Are you in the zone? You know..that place where you feel energized. Where you like going to work, where you feel a sense of fulfillment, satisfaction, and gratitude. If you’re not living there, how far away are you? Around the block? Next County? Neighboring planet? For managers, how would your employees answer?

When we ask program participants and clients about times when they felt in the zone, nearly all can name one. Barely anyone claims to there now. And survey research supports this observation. According to a Gallup poll, more than 70 percent of people are disengaged from their job.

There are several key ingredients to peak performance. Knowing them can make it easier to diagnose what’s missing.

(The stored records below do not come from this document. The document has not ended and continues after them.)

-- ==== Sys2Proof/Syntax.lean ====
section
/-!
DEFINITION. The commands of the device: one constructor per row of the table of operations and events.
A command is an operation that host software, a slot program or the lighthouse gives, or an event at a pin, a bus, a timer or an engine.
-/
namespace Sys2Proof
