-- ==== Sys2Proof/Machine/Ops.lean ====
section
/-!
DEFINITION. The operations every chapter shares: fault records (R700–R703), vectors and completions (R668, R672, R675), power
requests and transitions (R476–R485, R495), wakes (R490, R496), standing orders (R487–R489) and the event latch (R386–R388).
-/
namespace Sys2Proof.Machine

/-- The next free value of the counter, and the machine past it (log 1). -/
def Mach.draw (m : Mach) : Nat × Mach := (m.fresh, { m with fresh := m.fresh + 1 })

/-! ## Fault records -/

/-- COARSE: device time is timed from the AON clock (R404). -/
def coarse (m : Mach) : Bool := m.clk.refStopped

/-- Raise a fault (R700, R701). The record joins the command's list; the rings take it at the command's end, in CODE order. -/
def raiseAt (m : Mach) (code tenant : Nat) (device : Bool) (slot cycle info : Nat) : Mach :=
  let r : FaultRec := { code, tenant, device, coarse := coarse m, rept := 0, slot, time := m.clk.now, tick := m.clk.tick,
                        cycle, info := info % 2 ^ 32 }
  { m with ef := { m.ef with raised := m.ef.raised ++ [r] } }

/-- Raise a fault that a tenant caused outside a slot (R701). -/
def raiseT (m : Mach) (code tenant info : Nat) : Mach := raiseAt m code tenant false 0xFFFF 0xFFFFFFFF info

/-- Raise a fault without a tenant cause: for tenant 0 with DEVICE set (R701). -/
def raiseD (m : Mach) (code info : Nat) : Mach := raiseAt m code 0 true 0xFFFF 0xFFFFFFFF info

/-- The HOST_SEL strap selected QSPI (R653). -/
def isQspi (m : Mach) : Bool := m.flagOf rHS_MODE 0

/-- The PCIe function is in D3hot (R658). -/
def inD3 (m : Mach) : Bool := m.flagOf rHS_MODE 6

/-- Send a vector: the pending bit in QSPI mode, the MSI-X pending bit while masked, a message otherwise (R661, R675). -/
def sendVec (m : Mach) (v : Nat) : Mach :=
  if isQspi m then m.setFlagOf (rHS_IRQ_PEND (v / 32)) (v % 32) true
  else if m.flagOf (rHS_MSIX_CTRL v) 0 then m.setFlagOf (rHS_MSIX_PBA (v / 32)) (v % 32) true
  else if inD3 m then { m with hs := { m.hs with owed := m.hs.owed ++ [v] } }
  else m.emit (.msix v)

/-- The record as ring `t` holds it: fields of 0x02xx faults are hidden from a tenant other than 0 (R701). -/
def hideRec (t : Nat) (r : FaultRec) : FaultRec :=
  if t ≠ 0 ∧ r.code / 256 = 2 then { r with slot := 0, cycle := 0, info := 0 } else r

/-- Whether a raising merges into the newest record of a ring (R702). -/
def sameRec (a b : FaultRec) : Bool :=
  a.code == b.code && a.tenant == b.tenant && a.slot == b.slot && a.info == b.info

/-- What one raising does to a ring of `size` places with `unread` records: merge, drop or write (R702, R703). -/
inductive RingAct where
  | merge
  | lose
  | write
  deriving DecidableEq, Repr

/-- The action on a ring (R702, R703). -/
def ringAct (size head tail : Nat) (newest r : FaultRec) : RingAct :=
  let unread := (head + 2 ^ 16 - tail) % 2 ^ 16
  if unread ≠ 0 ∧ sameRec newest r then .merge else if unread = size then .lose else .write

/-- Write a record to the tenant's ring (R701–R703). -/
def writeTenantRing (m : Mach) (r0 : FaultRec) : Mach :=
  let t := r0.tenant
  let r := hideRec t r0
  let head := m.fldOf (rEF_HEAD t) 0 16
  let k := fun n => 64 * t + n % 64
  let newest := tabGet m.ef.rings (k (head + 2 ^ 16 - 1)) FaultRec.zero
  match ringAct 64 head (m.fldOf (rEF_TAIL t) 0 16) newest r with
  | .merge =>
    { m with ef := { m.ef with rings := tabSet m.ef.rings (k (head + 2 ^ 16 - 1)) { newest with rept := satAdd 16 newest.rept 1 } FaultRec.zero } }
  | .lose => m.satFld (rEF_LOST t) 0 16 1
  | .write =>
    let m := { m with ef := { m.ef with rings := tabSet m.ef.rings (k head) r FaultRec.zero } }
    sendVec (m.incFld (rEF_HEAD t) 0 16 1) (2 * t + 1)

/-- Write a record to the device ring (R701–R703). -/
def writeDevRing (m : Mach) (r : FaultRec) : Mach :=
  let head := m.fldOf rEF_DEV_HEAD 0 16
  let k := fun n => n % 1024
  let newest := tabGet m.ef.dev (k (head + 2 ^ 16 - 1)) FaultRec.zero
  match ringAct 1024 head (m.fldOf rEF_DEV_TAIL 0 16) newest r with
  | .merge =>
    { m with ef := { m.ef with dev := tabSet m.ef.dev (k (head + 2 ^ 16 - 1)) { newest with rept := satAdd 16 newest.rept 1 } FaultRec.zero } }
  | .lose => m.satFld rEF_DEV_LOST 0 16 1
  | .write =>
    let m := { m with ef := { m.ef with dev := tabSet m.ef.dev (k head) r FaultRec.zero } }
    m.incFld rEF_DEV_HEAD 0 16 1

/-- A domain's state: 0 on, 1 retention, 2 off (R475). -/
def domSt (m : Mach) (d : Nat) : Nat := if d = 127 then 0 else tabGet m.pm.dom d 2

/-- A domain is on. -/
def isOn (m : Mach) (d : Nat) : Bool := domSt m d == 0

/-- A domain is in transition (R476). -/
def inTrans (m : Mach) (d : Nat) : Bool := m.pm.trans.any (·.dom == d)

/-- Write one record to both rings, or hold it while HM is in retention (R701). -/
def writeRec (m : Mach) (r : FaultRec) : Mach :=
  if isOn m 26 then writeDevRing (writeTenantRing m r) r
  else if m.ef.buf.length < 8 then { m with ef := { m.ef with buf := m.ef.buf ++ [r] } }
  else (m.satFld (rEF_LOST r.tenant) 0 16 1).satFld rEF_DEV_LOST 0 16 1

/-- Insert a record into a list sorted by CODE, after its equals (R701). -/
def insertRec (r : FaultRec) : List FaultRec → List FaultRec
  | [] => [r]
  | x :: xs => if r.code < x.code then r :: x :: xs else x :: insertRec r xs

/-- Records in ascending CODE order, those of one code in the order raised (R701). -/
def sortRecs (rs : List FaultRec) : List FaultRec := rs.foldl (fun acc r => insertRec r acc) []

/-- The end of a command: its raised faults are written in ascending CODE order (R701). -/
def flushFaults (m : Mach) : Mach :=
  let rs := sortRecs m.ef.raised
  rs.foldl writeRec { m with ef := { m.ef with raised := [] } }

/-- HM is on again: the records held in AON are written (R701). -/
def flushHeldRecs (m : Mach) : Mach :=
  m.ef.buf.foldl writeRec { m with ef := { m.ef with buf := [] } }

/-! ## Queues and completions -/

/-- Depths of a queue pair (R664). -/
def sqDepth (m : Mach) (t : Nat) : Nat := m.fldOf (rHS_Q_CFG t) 4 12 + 1
def cqDepth (m : Mach) (t : Nat) : Nat := m.fldOf (rHS_Q_CFG t) 16 12 + 1

/-- What the device keeps for a queue pair. -/
def queueOf (m : Mach) (t : Nat) : Queue := tabGet m.hs.queues t Queue.init

/-- Set what the device keeps for a queue pair. -/
def setQueue (m : Mach) (t : Nat) (q : Queue) : Mach :=
  { m with hs := { m.hs with queues := tabSet m.hs.queues t q Queue.init } }

/-- The resident host serves queue pair `t` (R389). -/
def isResident (m : Mach) (t : Nat) : Bool := bit m.hs.resident t

/-- Queue pair `t` is enabled (R665). -/
def qEnabled (m : Mach) (t : Nat) : Bool := m.flagOf (rHS_Q_CFG t) 0

/-- Commands fetched from a queue and not completed (R664). -/
def outstanding (m : Mach) (t : Nat) : Nat := (m.hs.cmds.filter (·.q == t)).length

/-- Free entries of a CQ: those that hold no posted completion and that no held one will take (R658, R667). -/
def cqFree (m : Mach) (t : Nat) : Nat := cqDepth m t - (queueOf m t).used - (m.hs.held.filter (·.q == t)).length

/-- The 16 bytes of a completion entry (R672). -/
def cplBytes (c : Cpl) (sqHead : Nat) (phase : Bool) : List Byte :=
  leBytes 4 c.result ++ leBytes 4 c.detail ++ leBytes 2 sqHead ++ leBytes 2 c.cid ++ leBytes 2 c.status ++
    leBytes 1 (b2n phase + 2 * c.cls) ++ leBytes 1 c.op

/-- Count a completion towards the queue's vector, and send it when COUNT have been posted (R675). -/
def coalesce (m : Mach) (t : Nat) : Mach :=
  let q := queueOf m t
  let n := q.unsig + 1
  let cnt := max 1 (m.fldOf (rHS_Q_IRQ t) 0 8)
  if n ≥ cnt then sendVec (setQueue m t { q with unsig := 0 }) (2 * t)
  else setQueue m t { q with unsig := n, unsigAt := if q.unsig = 0 then m.clk.now else q.unsigAt }

/-- Write a completion entry at the CQ tail, advance the tail and invert PHASE at the wrap (R672, R675). -/
def writeCpl (m : Mach) (c : Cpl) : Mach :=
  let t := c.q
  let st := m.reg (rHS_Q_STATUS t)
  let tail := fld st 16 12
  let phase := flag st 28
  let bytes := cplBytes c (fld st 0 12) phase
  let base := m.reg64 (rHS_CQ_BASE_LO t)
  let addr := base + 16 * tail
  let m := if m.flagOf (rHS_Q_CFG t) 1 then { m with hs := { m.hs with sram := memWrite m.hs.sram 0 addr bytes } }
           else m.emit (.hostWrite addr bytes)
  let m := setQueue m t { queueOf m t with used := (queueOf m t).used + 1 }
  let tail' := (tail + 1) % cqDepth m t
  let m := m.setReg (rHS_Q_STATUS t) (setFlag (setFld st 16 12 tail') 28 (if tail' = 0 then !phase else phase))
  coalesce m t

/-- Post a completion: to the resident host, held in D3hot or while HOST comes on, discarded after a stop of its queue, or written
(R389, R657, R658, R672, R673, R682). -/
def postCpl (m : Mach) (c : Cpl) : Mach :=
  let q := queueOf m c.q
  if isResident m c.q then m.emit (.residentCpl c.q (cplBytes c 0 true))
  else if c.cid ≠ 0xFFFF ∧ q.dropped.contains c.cid then setQueue m c.q { q with dropped := q.dropped.erase c.cid }
  else if !m.flagOf (rHS_Q_CFG c.q) 0 ∧ c.cid = 0xFFFF then m
  else if inD3 m ∨ !isOn m 17 then { m with hs := { m.hs with held := m.hs.held ++ [c] } }
  else writeCpl m c

/-- A fetched command leaves the outstanding list (R667). -/
def dropCmd (m : Mach) (q cid : Nat) : Mach :=
  { m with hs := { m.hs with cmds := m.hs.cmds.filter (fun c => !(c.q == q && c.cid == cid)) } }

/-- Complete a command (R672): it is no longer outstanding, and its entry is posted; a refusal's CLASS is FAULT. -/
def complete (m : Mach) (q cid op status result detail : Nat) : Mach :=
  postCpl (dropCmd m q cid) ⟨q, cid, op, status, result % 2 ^ 32, detail % 2 ^ 32, if status = 0 then 0 else 1⟩

/-- Tenant `t` exists (R553). -/
def tenantExists (m : Mach) (t : Nat) : Bool := t == 0 || (decide (t < 64) && m.flagOf (rHM_TENANT_CFG t) 0)

/-- Tenant `t` is in strict mode (R592). -/
def isStrict (m : Mach) (t : Nat) : Bool := !m.flagOf (rHM_TENANT_CFG t) 1

/-- Objects that commands name, by class: 1 allocation, 2 region, 3 manifest, 4 tick program, 5 image, 6 cascade, 7 stream, 8 tenant,
9 partition, 10 task, 11 job. -/
def objKey (cls id : Nat) : Nat := cls * 2 ^ 40 + id

/-- A fetched command. -/
def findCmd (m : Mach) (q cid : Nat) : Option RunCmd := m.hs.cmds.find? (fun c => c.q == q && c.cid == cid)

/-- A command has begun and takes time: its completion waits for COMMAND_COMPLETE, or for the event the wait code names (R674). -/
def running (m : Mach) (q cid op wait : Nat) (c : Option Cpl) (objs : List Nat) (lo hi : Nat) : Mach :=
  let e : RunCmd := { q, cid, op, fence := false, begun := true, wait, cpl := c, objs, lo, hi }
  if (findCmd m q cid).isSome then
    { m with hs := { m.hs with cmds := mapIf (fun x => x.q == q && x.cid == cid) (fun x => { e with fence := x.fence }) m.hs.cmds } }
  else { m with hs := { m.hs with cmds := m.hs.cmds ++ [e] } }

/-- A running command's wait code and completion set. -/
def setCmd (m : Mach) (q cid wait : Nat) (c : Option Cpl) : Mach :=
  { m with hs := { m.hs with cmds := mapIf (fun x => x.q == q && x.cid == cid) (fun x => { x with wait, cpl := c }) m.hs.cmds } }
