-- ==== Sys2Proof/Machine/Flags.lean ====
section
/-!
DEFINITION. The numeric flags of R179, and the flags of one elementary operation (R175).
-/
namespace Sys2Proof.Machine

/-- INVALID: an elementary operation produced a NaN from inputs none of which was NaN (R179). -/
def fINVALID : Nat := 1

/-- NAN_IN: an elementary operation received a NaN input, or a product used an MX scale of 255 (R179). -/
def fNANIN : Nat := 2

/-- OVERFLOW: a rounding turned a finite result into infinity (R179). -/
def fOVERFLOW : Nat := 4

/-- INT_SAT: an integer addition saturated (R168, R179). -/
def fINTSAT : Nat := 8

/-- CVT_SAT: a VCVT saturated or converted NaN to an integer (R179). -/
def fCVTSAT : Nat := 16

/-- INVALID or NAN_IN of one elementary operation, from whether an input and whether the result is NaN (R179). -/
def opFlags (nanIn nanOut : Bool) : Nat := if nanIn then fNANIN else if nanOut then fINVALID else 0

/-- The INT32 sum of R168 with INT_SAT where it saturates. -/
def satAddI32 (a b : Int) : Int × Nat :=
  let s := a + b
  if s < -2147483648 then (-2147483648, fINTSAT) else if 2147483647 < s then (2147483647, fINTSAT) else (s, 0)

end Sys2Proof.Machine
end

Recipe at-a-Glance: One part S (Strengths) to four parts P (Passion, Purpose, Preferences, Progress).

One Part ‘S’

1. Strengths:
In every peak moment, you will find that you are doing what you do best. Strengths may be learned skills or innate abilities. Either way, they are things that you excel at. Sometimes it’s hard to notice your own strength because it comes easily to you. What comes easily to you – public speaking, playing music, interpersonal skills, listening, remembering and using data – is terrifyingly difficult for others. Where you exhibit grace, others stumble or exert more effort for the same or less outcomes.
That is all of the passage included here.